Stored data entries:

———

-- ==== Sys2Proof/Machine/Kernels.lean ====
section
/-!
DEFINITION. What the fourteen kernels compute (R197 to R232). The arithmetic that the spec states is computed; what it leaves open
(the logarithm's last steps, roundings it does not name) is an opaque function of the operands within the bounds that it does state.
-/
namespace Sys2Proof.Machine

/-! ### Edges -/

/-- Whether a source carries values, rather than an event (R179). -/
def EdgeSrc.isData : EdgeSrc → Bool
  | .channel _ _ => true
  | .node _ => true
  | _ => false

/-- A node's data inputs, in the order of their numbers. -/
def NodeDef.dataIns (d : NodeDef) : List Edge := d.ins.filter (fun e => e.src.isData)

/-- L of a node's first data input. -/
def NodeDef.frameLen (d : NodeDef) : Nat := (d.dataIns.head?.map (·.len)).getD 0

/-- The rate of a node's first data input in samples per 1000 s. -/
def NodeDef.inRate (d : NodeDef) : Nat := (d.dataIns.head?.map (·.rate)).getD 0

/-! ### Fixed-point cosine and logarithm -/

/-- 2^100, the scale of the cosine below. -/
def cosOne : Int := 2 ^ 100

/-- Σ of a Taylor series from `term` on: each next term is -term·x²/((k+1)(k+2)), x² in units of 2^-200. -/
def taylor (x2 : Int) : Nat → Nat → Int → Int
  | 0, _, _ => 0
  | fuel + 1, k, term => term + taylor x2 fuel (k + 2) (-(term * x2 / 2 ^ 200) / ((k + 1) * (k + 2)))

/-- 2π × num / den in units of 2^-100. -/
def turnAngle (num den : Nat) : Int := 7964883625991394727376702227904 * num / den

/-- The cosine of num/den of a turn, in units of 2^-100, from the first eighth of a turn by symmetry. -/
def cosTurn (num den : Nat) : Int :=
  let m := num % den
  let m := if 2 * m > den then den - m else m
  let neg := 4 * m > den
  let q := if neg then den - 2 * m else 2 * m
  let c := if 4 * q ≤ den then let x := turnAngle q (2 * den); taylor (x * x) 20 0 cosOne
    else let x := turnAngle (den - 2 * q) (4 * den); taylor (x * x) 20 1 x
  if neg then -c else c

/-- The sine of num/den of a turn, in units of 2^-100. -/
def sinTurn (num den : Nat) : Int := cosTurn (4 * num + 3 * den) (4 * den)

/-- The next `n` binary digits of a logarithm, behind `acc`: the mantissa `m`, from 1 to 2 in units of 2^-120, is squared for each. -/
def logDigits : Nat → Nat → Nat → Nat
  | 0, _, acc => acc
  | n + 1, m, acc =>
    let q := m * m / 2 ^ 120
    if 2 ^ 121 ≤ q then logDigits n (q / 2) (2 * acc + 1) else logDigits n q (2 * acc)

/-- log₂ of a number above zero, in units of 2^-40. -/
def log2Fix (x : Nat) : Int :=
  let e := Nat.log2 x
  (logDigits 40 (if e ≤ 120 then x * 2 ^ (120 - e) else x / 2 ^ (e - 120)) e : Nat)

/-- A logarithm to base 2 in 1/1024 dB of a power, 10240 log₁₀, both in units of 2^-40. -/
def levelFix (x : Int) : Int := x * 56862958474479177034551 / 2 ^ 64

/-- The whole part of a level in units of 2^-40, or the next number: which of the two the rounding gives is not stated. -/
def levelNear (x : Int) (free : Nat) : Int := x.fdiv (2 ^ 40) + (free % 2 : Nat)

/-- The quotient where it is exact, else one of the two numbers next to it: a rounding that is not stated. -/
def divNear (x : Int) (d : Nat) (free : Nat) : Int := if x % d = 0 then x / d else x.fdiv d + (free % 2 : Nat)

/-- The coefficients a0 to a4 of the window of a WTYPE (R208), in units of 10^-9. -/
def winCoef (wtype : Nat) : List Int :=
  match wtype with
  | 0 => [1000000000, 0, 0, 0, 0]
  | 1 => [500000000, -500000000, 0, 0, 0]
  | 2 => [540000000, -460000000, 0, 0, 0]
  | 3 => [358750000, -488290000, 141280000, -11680000, 0]
  | _ => [215578950, -416631580, 277263158, -83578947, 6947368]

/-- c[n] = round(2^18 × w(n)) of a window over L samples, halves toward plus infinity (R208). -/
def windowCoef (wtype l n : Nat) : Int :=
  let sum := (winCoef wtype).zipIdx.foldl (fun a p => a + p.1 * cosTurn (p.2 * n) l) 0
  roundDiv (sum * 2 ^ 18) (1000000000 * 2 ^ 100)

/-- Σ w(n)² in units of 2^-8, rounded (R208, R213). -/
def windowS2 (wtype l : Nat) : Int :=
  match winCoef wtype with
  | [a, b, c, d, e] => roundDiv ((2 * a * a + b * b + c * c + d * d + e * e) * l * 2 ^ 8) (2 * 10 ^ 18)
  | _ => 0

/-! ### Words and frames -/

/-- A word of the opaque part of a kernel. -/
def openWord (kernel : Nat) (params : List Nat) (f : Frame) (extra : List Int) (i : Nat) : Nat :=
  Config.kernelWord kernel params (f.exp :: extra ++ f.vals.flatMap (fun x => [x.v, x.im])) i

/-- A field of a parameter record. -/
def pf (params : List Word) (w hi lo : Nat) : Nat := getField ⟨hi, lo⟩ (params.getD w 0)

/-- Whether any value of a list is poisoned. -/
def anyPoison (l : List NVal) : Bool := l.any (·.poison)

/-- Attributes of a product: those of its input, with POISON where an affected word is poisoned (R175, R201). -/
def outAttr (attr : Nat) (poison : Bool) : Nat := if poison then attr ||| 32 else attr

/-- A product from one input frame that covers the same span. -/
def Frame.made (f : Frame) (fmt : Nat) (vals : List NVal) (exp : Int) : Frame :=
  { f with fmt := fmt, vals := vals, exp := exp, nfr := 1, kspec := 0, newV := vals.length, attr := outAttr f.attr (anyPoison vals),
           flags := f.flags &&& 2 }

/-- The midpoint of two timestamps, rounded once, halves up (R87, R201). -/
def midTime (a b : Time) : Time := BitVec.ofNat 64 ((a.toNat + b.toNat + 1) / 2)

/-- T_F of a frame (R201). -/
def Frame.tf (f : Frame) : Time := midTime f.tFirst f.tLast

/-! ### Transforms -/

/-- WINDOW (R208). -/
def kWindow (wtype : Nat) (f : Frame) : Frame :=
  let l := f.vals.length
  let mul := fun (x c : Int) => satSigned 20 (asr (x * c + 2 ^ 17) 18)
  f.made f.fmt (f.vals.zipIdx.map (fun p => let c := windowCoef wtype l p.2
    { p.1 with v := mul p.1.v c, im := mul p.1.im c })) f.exp

/-- log2 of a power of two. -/
def log2n (n : Nat) : Nat := Nat.log2 n

/-- A factor cos φ ± j sin φ of R209 for φ = 2πk/n, in units of 2^-18: e^(-jφ), or e^(+jφ) in an inverse transform. -/
def twiddle (inverse : Bool) (k n : Nat) : Int × Int :=
  let s := roundDiv (sinTurn k n) (2 ^ 82)
  (roundDiv (cosTurn k n) (2 ^ 82), if inverse then s else -s)

/-- A twiddle product, rounded by (p + 2^17) >> 18 (R209): whether `each` real product is rounded or their sum the rule does not say. -/
def twiddleMul (each : Bool) (w x : Int × Int) : Int × Int :=
  let rd := fun (p : Int) => asr (p + 2 ^ 17) 18
  if each then (rd (x.1 * w.1) - rd (x.2 * w.2), rd (x.1 * w.2) + rd (x.2 * w.1))
  else (rd (x.1 * w.1 - x.2 * w.2), rd (x.1 * w.2 + x.2 * w.1))

/-- A number times j^q. -/
def quarterTurn (q : Nat) (x : Int × Int) : Int × Int :=
  match q % 4 with
  | 0 => x
  | 1 => (-x.2, x.1)
  | 2 => (-x.1, -x.2)
  | _ => (x.2, -x.1)

/-- The sum of complex numbers. -/
def sumC (l : List (Int × Int)) : Int × Int := l.foldl (fun a x => (a.1 + x.1, a.2 + x.2)) (0, 0)

/-- The discrete Fourier transform of 2 or 4 numbers, which needs no product. -/
def butterfly (inverse : Bool) (u : List (Int × Int)) : List (Int × Int) :=
  let turn := 4 / u.length * (if inverse then 1 else 3)
  (List.range u.length).map (fun q => sumC (u.zipIdx.map (fun p => quarterTurn (turn * q * p.2) p.1)))

/-- The shift of a stage from the largest magnitude of its input (R209). -/
def stageShift (radix : Nat) (l : List (Int × Int)) : Nat :=
  let m := l.foldl (fun a x => max a (max x.1.natAbs x.2.natAbs)) 0
  if radix = 4 then (if m < 92681 then 0 else if m < 370727 then 2 else 3)
  else if m < 217167 then 0 else if m < 434335 then 1 else 2

/-- A stage's output times 2^-s, to nearest with halves toward plus infinity (R209). -/
def stageScale (s : Nat) (x : Int × Int) : Int × Int := (roundDiv x.1 (2 ^ s), roundDiv x.2 (2 ^ s))

/-- One stage over blocks of radix × size numbers (R209): the butterflies take the numbers `size` apart, with the twiddle products before
them (decimation in time) or behind them (in frequency). Answers the scaled output with the shift. -/
def fftStage (inverse each before : Bool) (radix size : Nat) (l : List (Int × Int)) : List (Int × Int) × Nat :=
  let s := stageShift radix l
  let w := fun (i j : Nat) x => twiddleMul each (twiddle inverse (i * j) (radix * size)) x
  let block := fun (b : Nat) =>
    let part := ((l.drop (b * (radix * size))).take (radix * size)).toArray
    let cols := ((List.range size).map (fun j =>
      let u := (List.range radix).map (fun i => let x := part.getD (i * size + j) (0, 0); if before then w i j x else x)
      ((butterfly inverse u).zipIdx.map (fun p => if before then p.1 else w p.2 j p.1)).toArray)).toArray
    (List.range radix).flatMap (fun q => (List.range size).map (fun j => stageScale s ((cols.getD j #[]).getD q (0, 0))))
  ((List.range (l.length / (radix * size))).flatMap block, s)

/-- The stages in order, with the sum of their shifts. -/
def fftStages (inverse each before : Bool) (stages : List (Nat × Nat)) (l : List (Int × Int)) : List (Int × Int) × Nat :=
  stages.foldl (fun r p => let t := fftStage inverse each before p.1 p.2 r.1; (t.1, r.2 + t.2)) (l, 0)

/-- Every `r`-th element of a list, from element `i` on. -/
def strided {α : Type} (r i : Nat) (l : List α) : List α := (l.zipIdx.filter (fun p => p.2 % r == i)).map (·.1)

/-- The order in which decimation in time takes its numbers: the radices from the last stage to the first. -/
def digitOrder {α : Type} : List Nat → List α → List α
  | [], l => l
  | r :: rs, l => (List.range r).flatMap (fun i => digitOrder rs (strided r i l))

/-- The order in which decimation in frequency leaves its numbers, undone: the radices from the first stage on. -/
def digitRestore {α : Type} : List Nat → List α → List α
  | [], l => l
  | r :: rs, l =>
    let n := l.length / r
    let parts := ((List.range r).map (fun q => (digitRestore rs ((l.drop (q * n)).take n)).toArray)).toArray
    (List.range n).flatMap (fun k => (List.range r).filterMap (fun q => (parts.getD q #[])[k]?))

/-- The radices of N = 2^p points (R209): radix-4 stages, and one of radix 2 when p is odd, first or last. -/
def radices (n : Nat) (twoFirst : Bool) : List Nat :=
  let fours := List.replicate (log2n n / 2) 4
  if log2n n % 2 = 0 then fours else if twoFirst then 2 :: fours else fours ++ [2]

/-- Stages with the size of the transforms that they join: 1 for the first, then the product of the radices before. -/
def stageSizes (rs : List Nat) : List (Nat × Nat) :=
  (rs.foldl (fun (p : List (Nat × Nat) × Nat) r => (p.1 ++ [(r, p.2)], p.2 * r)) ([], 1)).1

/-- A complex transform of N points with the sum of its shifts (R209). The rule leaves the order of the stages open: form 0 is decimation
in time with the radix-2 stage last, 1 with it first, 2 decimation in frequency with it last; in these the thresholds of the table keep
every part within 20 bits (log entry 7, DESIGN CHOICE). -/
def fftComplex (inverse : Bool) (l : List (Int × Int)) : List (Int × Int) × Nat :=
  let each := bitAt (Config.fftForm / 3) 0
  let form := Config.fftForm % 3
  let rs := radices l.length (form == 1)
  if form = 2 then
    let r := fftStages inverse each false ((stageSizes rs.reverse).reverse) l
    (digitRestore rs r.1, r.2)
  else fftStages inverse each true (stageSizes rs) (digitOrder rs.reverse l)

/-- The split stage (R209): the bins of a real frame of 2N points from the N-point transform of its pairs, scaled as a radix-2 stage. Where
the half of the sum of two bins is rounded, before or with the shift, the rule does not say (log entry 7, DESIGN CHOICE). -/
def fftSplit (z : List (Int × Int)) : List (Int × Int) × Nat :=
  let n := z.length
  let each := bitAt (Config.fftForm / 3) 0
  let halve := bitAt (Config.fftForm / 3) 1
  let s := stageShift 2 z
  let za := z.toArray
  let bin := fun (k : Nat) =>
    let a := za.getD (k % n) (0, 0)
    let b := za.getD ((n - k) % n) (0, 0)
    let even := (a.1 + b.1, a.2 - b.2)
    let odd := quarterTurn 3 (a.1 - b.1, a.2 + b.2)
    let w := twiddle false k (2 * n)
    if halve then
      let o := twiddleMul each w (stageScale 1 odd)
      let e := stageScale 1 even
      stageScale s (e.1 + o.1, e.2 + o.2)
    else
      let o := twiddleMul each w odd
      stageScale (s + 1) (even.1 + o.1, even.2 + o.2)
  ((List.range (n + 1)).map bin, s)

/-- The values of a list in pairs, as complex numbers. -/
def pairUp : List Int → List (Int × Int)
  | a :: b :: l => (a, b) :: pairUp l
  | _ => []

/-- FFT (R209): a real frame of L points gives L/2 + 1 bins, the imaginary parts of the first and the last zero; a complex one of N points
gives N. -/
def kFft (complex inverse : Bool) (f : Frame) : Frame :=
  let po := anyPoison f.vals
  let t := f.tf
  let r := if complex then fftComplex inverse (f.vals.map (fun x => (x.v, x.im))) else
    let z := fftComplex false (pairUp (f.vals.map (·.v)))
    let x := fftSplit z.1
    (x.1.zipIdx.map (fun p => if p.2 = 0 ∨ p.2 + 1 = x.1.length then (p.1.1, 0) else p.1), z.2 + x.2)
  f.made 3 (r.1.zipIdx.map (fun p => ({ v := p.1.1, im := p.1.2, idx := p.2, t := t, attr := f.attr, poison := po } : NVal)))
    (f.exp + (r.2 : Nat))

/-- MAG2 (R210). -/
def kMag2 (f : Frame) : Frame :=
  f.made 2 (f.vals.map (fun x => { x with v := x.v * x.v + x.im * x.im, im := 0 })) (2 * f.exp)

/-- Whether 10^v ≤ (P × 2^e)^10240, for P > 0: whether v is at most 10240 log10 (P × 2^e). -/
def powAtMost (v : Int) (p : Nat) (e : Int) : Bool :=
  let l := (if e < 0 then 2 ^ (10240 * e.natAbs) else 1) * (if v < 0 then 1 else 10 ^ v.natAbs)
  let r := p ^ 10240 * (if e < 0 then 1 else 2 ^ (10240 * e.natAbs)) * (if v < 0 then 10 ^ v.natAbs else 1)
  decide (l ≤ r)

/-- The largest v with v ≤ 10240 log10 (P × 2^e), between -2^20 and 2^20. -/
def logFloor (p : Nat) (e : Int) : Int :=
  (List.range 21).reverse.foldl (fun (r : Int) i => if powAtMost (r + 2 ^ i) p e then r + 2 ^ i else r) (-(2 ^ 20))

/-- 1024 × 10 log10 (P × 2^e) as the device forms it (R210): an integer within 2 of the exact value, the same on every device; which
one the table gives is not stated. -/
def logLevel (p : Nat) (e : Int) : Int :=
  let v := logFloor p e
  let exact := !powAtMost (v + 1) p e && decide (p ^ 10240 * 2 ^ (10240 * e.natAbs) = 10 ^ v.natAbs) && decide (0 ≤ e) && decide (0 ≤ v)
  let c := Config.kernelWord 4 [] [p, e] 0
  if exact then v - 2 + (c % 5 : Nat) else v - 1 + (c % 4 : Nat)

———

* [What is being asked] Locate the word "Machine" in the data above. Copy every line carrying it.

* [Exercise result]
-- ==== Sys2Proof/Machine/Kernels.lean ====
namespace Sys2Proof.Machine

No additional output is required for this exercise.